What you need to do - Every line below that contains the word "stay" must be copied.

Data records -
'''

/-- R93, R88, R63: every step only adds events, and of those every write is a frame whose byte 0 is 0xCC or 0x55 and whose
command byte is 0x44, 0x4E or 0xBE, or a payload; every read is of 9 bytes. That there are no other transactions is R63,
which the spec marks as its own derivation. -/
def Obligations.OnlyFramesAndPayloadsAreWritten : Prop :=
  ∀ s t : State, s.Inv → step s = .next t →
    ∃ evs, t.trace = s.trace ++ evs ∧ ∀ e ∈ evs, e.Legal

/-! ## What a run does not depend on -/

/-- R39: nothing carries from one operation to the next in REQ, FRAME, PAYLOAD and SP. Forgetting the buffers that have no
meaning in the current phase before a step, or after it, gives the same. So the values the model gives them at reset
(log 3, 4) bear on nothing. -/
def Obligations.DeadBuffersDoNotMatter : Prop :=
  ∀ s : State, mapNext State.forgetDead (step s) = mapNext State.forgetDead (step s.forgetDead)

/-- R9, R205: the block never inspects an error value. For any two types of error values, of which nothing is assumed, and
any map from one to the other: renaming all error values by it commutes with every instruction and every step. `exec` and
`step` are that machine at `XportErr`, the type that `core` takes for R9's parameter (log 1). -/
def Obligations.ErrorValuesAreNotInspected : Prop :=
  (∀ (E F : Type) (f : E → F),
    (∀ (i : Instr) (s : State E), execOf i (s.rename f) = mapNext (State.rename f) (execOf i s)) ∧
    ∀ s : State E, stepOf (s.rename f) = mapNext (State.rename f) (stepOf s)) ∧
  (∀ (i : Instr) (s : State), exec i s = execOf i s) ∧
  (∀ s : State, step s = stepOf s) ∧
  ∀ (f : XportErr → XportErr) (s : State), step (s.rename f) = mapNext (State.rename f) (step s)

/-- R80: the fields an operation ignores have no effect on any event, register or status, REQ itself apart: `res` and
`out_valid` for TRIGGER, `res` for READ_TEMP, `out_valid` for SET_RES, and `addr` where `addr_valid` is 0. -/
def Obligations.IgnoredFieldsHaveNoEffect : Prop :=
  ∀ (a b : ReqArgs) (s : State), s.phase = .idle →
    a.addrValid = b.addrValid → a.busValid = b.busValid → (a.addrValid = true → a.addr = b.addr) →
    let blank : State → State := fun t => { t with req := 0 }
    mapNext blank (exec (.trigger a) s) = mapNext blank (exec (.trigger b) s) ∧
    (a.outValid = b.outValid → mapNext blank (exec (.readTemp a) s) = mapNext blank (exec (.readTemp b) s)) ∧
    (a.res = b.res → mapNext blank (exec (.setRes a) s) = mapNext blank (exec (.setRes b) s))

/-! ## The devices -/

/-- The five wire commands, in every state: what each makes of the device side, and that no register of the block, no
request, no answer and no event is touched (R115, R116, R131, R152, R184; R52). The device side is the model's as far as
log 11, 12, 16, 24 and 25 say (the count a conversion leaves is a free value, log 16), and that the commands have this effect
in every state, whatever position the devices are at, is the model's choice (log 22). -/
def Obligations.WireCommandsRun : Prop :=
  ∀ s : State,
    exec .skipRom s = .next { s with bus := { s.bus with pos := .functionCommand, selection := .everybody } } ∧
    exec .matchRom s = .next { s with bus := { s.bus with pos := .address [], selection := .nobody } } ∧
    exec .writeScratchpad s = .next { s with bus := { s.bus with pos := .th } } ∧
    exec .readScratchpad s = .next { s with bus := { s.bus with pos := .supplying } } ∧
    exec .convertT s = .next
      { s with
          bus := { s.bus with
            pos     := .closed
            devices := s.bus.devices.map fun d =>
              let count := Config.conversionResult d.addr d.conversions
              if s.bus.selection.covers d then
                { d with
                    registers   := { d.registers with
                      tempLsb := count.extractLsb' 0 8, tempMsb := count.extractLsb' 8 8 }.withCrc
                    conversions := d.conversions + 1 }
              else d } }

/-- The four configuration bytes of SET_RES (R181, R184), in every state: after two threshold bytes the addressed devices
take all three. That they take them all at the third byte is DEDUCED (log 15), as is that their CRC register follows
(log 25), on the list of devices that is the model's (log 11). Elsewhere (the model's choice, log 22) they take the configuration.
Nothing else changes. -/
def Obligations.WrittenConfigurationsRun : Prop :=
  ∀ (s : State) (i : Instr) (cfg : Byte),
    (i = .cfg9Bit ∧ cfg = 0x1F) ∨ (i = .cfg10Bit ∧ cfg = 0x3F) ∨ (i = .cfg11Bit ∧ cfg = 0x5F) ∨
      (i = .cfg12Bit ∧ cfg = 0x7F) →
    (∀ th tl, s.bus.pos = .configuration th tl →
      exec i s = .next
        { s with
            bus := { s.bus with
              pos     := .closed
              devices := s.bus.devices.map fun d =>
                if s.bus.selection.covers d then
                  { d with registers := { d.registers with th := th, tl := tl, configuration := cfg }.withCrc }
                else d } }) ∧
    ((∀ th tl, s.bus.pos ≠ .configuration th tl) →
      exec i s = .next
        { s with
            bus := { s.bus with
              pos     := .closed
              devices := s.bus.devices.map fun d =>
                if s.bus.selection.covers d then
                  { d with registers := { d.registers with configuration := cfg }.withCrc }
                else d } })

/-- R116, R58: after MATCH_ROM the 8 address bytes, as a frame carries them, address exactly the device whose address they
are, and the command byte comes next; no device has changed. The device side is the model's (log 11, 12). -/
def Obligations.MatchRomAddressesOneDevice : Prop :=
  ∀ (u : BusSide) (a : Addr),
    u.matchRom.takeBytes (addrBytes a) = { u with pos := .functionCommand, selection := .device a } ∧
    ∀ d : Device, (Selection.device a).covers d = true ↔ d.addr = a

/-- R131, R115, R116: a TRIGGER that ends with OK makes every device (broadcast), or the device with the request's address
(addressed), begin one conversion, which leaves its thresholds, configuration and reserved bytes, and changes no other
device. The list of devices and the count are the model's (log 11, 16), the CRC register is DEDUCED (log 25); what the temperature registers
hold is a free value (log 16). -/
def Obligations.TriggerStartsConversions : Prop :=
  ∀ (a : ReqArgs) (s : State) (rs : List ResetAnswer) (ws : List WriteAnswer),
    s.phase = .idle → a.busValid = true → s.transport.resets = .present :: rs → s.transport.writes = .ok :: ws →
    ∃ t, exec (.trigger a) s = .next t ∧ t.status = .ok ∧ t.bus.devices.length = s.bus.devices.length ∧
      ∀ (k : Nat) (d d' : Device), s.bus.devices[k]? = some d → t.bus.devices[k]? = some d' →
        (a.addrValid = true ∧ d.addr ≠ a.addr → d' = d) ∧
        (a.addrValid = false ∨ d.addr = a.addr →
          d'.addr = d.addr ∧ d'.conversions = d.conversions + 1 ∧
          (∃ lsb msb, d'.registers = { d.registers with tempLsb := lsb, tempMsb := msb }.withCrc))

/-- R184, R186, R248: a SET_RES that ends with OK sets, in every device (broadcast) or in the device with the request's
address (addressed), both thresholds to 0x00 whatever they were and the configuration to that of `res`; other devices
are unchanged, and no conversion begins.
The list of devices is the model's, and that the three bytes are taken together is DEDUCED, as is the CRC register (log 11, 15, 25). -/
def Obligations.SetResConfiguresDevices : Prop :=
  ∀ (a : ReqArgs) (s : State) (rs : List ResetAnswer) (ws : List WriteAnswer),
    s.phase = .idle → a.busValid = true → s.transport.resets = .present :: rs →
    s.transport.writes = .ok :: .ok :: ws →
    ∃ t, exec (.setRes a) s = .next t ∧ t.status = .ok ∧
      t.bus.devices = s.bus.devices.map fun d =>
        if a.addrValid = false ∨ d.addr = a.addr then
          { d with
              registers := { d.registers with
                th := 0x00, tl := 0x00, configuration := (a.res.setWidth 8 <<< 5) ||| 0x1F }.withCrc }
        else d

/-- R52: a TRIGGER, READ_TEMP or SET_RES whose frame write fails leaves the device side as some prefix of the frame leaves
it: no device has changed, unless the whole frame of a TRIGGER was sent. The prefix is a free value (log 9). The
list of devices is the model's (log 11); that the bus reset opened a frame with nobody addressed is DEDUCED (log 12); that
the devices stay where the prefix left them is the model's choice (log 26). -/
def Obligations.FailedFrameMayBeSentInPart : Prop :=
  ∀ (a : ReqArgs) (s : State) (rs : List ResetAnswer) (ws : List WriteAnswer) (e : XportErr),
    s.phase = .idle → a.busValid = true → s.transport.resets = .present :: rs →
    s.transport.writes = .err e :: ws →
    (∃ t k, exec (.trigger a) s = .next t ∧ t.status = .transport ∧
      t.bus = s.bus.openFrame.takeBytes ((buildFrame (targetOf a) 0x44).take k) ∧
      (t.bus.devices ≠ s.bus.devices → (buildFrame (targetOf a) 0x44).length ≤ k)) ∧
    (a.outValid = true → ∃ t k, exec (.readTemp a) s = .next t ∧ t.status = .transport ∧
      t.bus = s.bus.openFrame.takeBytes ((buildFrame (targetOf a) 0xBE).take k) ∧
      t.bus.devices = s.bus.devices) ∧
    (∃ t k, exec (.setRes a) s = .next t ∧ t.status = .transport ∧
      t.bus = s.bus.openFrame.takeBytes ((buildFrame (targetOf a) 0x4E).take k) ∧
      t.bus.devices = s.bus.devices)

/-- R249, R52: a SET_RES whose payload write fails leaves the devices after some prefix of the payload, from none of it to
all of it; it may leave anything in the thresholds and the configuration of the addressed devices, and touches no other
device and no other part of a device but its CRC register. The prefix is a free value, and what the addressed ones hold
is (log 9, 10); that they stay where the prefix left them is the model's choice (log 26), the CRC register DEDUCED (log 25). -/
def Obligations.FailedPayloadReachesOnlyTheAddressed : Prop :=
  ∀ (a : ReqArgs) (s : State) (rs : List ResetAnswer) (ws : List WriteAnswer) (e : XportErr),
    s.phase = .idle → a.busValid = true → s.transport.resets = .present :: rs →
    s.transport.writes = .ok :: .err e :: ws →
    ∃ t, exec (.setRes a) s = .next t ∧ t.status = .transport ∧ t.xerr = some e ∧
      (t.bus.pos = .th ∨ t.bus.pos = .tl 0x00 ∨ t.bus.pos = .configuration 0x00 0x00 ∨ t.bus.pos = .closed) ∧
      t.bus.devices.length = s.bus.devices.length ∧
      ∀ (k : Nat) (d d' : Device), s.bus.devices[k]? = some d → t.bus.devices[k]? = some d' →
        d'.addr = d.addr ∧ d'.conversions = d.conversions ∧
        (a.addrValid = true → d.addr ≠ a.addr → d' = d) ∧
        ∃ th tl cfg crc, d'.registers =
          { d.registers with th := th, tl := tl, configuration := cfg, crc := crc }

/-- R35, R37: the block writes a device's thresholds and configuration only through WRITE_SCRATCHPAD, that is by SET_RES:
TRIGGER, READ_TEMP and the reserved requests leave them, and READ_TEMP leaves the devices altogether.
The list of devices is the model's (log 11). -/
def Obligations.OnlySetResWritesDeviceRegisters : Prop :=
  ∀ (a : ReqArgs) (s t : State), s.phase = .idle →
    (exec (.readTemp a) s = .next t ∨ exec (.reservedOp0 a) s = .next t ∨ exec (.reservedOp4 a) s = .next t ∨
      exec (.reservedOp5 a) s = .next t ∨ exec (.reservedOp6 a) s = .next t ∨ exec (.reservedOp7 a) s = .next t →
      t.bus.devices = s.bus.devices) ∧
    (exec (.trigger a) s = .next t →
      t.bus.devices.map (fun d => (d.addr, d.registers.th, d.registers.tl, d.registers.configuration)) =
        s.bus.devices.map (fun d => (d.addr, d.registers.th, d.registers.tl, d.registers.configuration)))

'''

Output of the exercise -
the devices stay where the prefix left them is the model's choice (log 26). -/
is (log 9, 10); that they stay where the prefix left them is the model's choice (log 26), the CRC register DEDUCED (log 25). -/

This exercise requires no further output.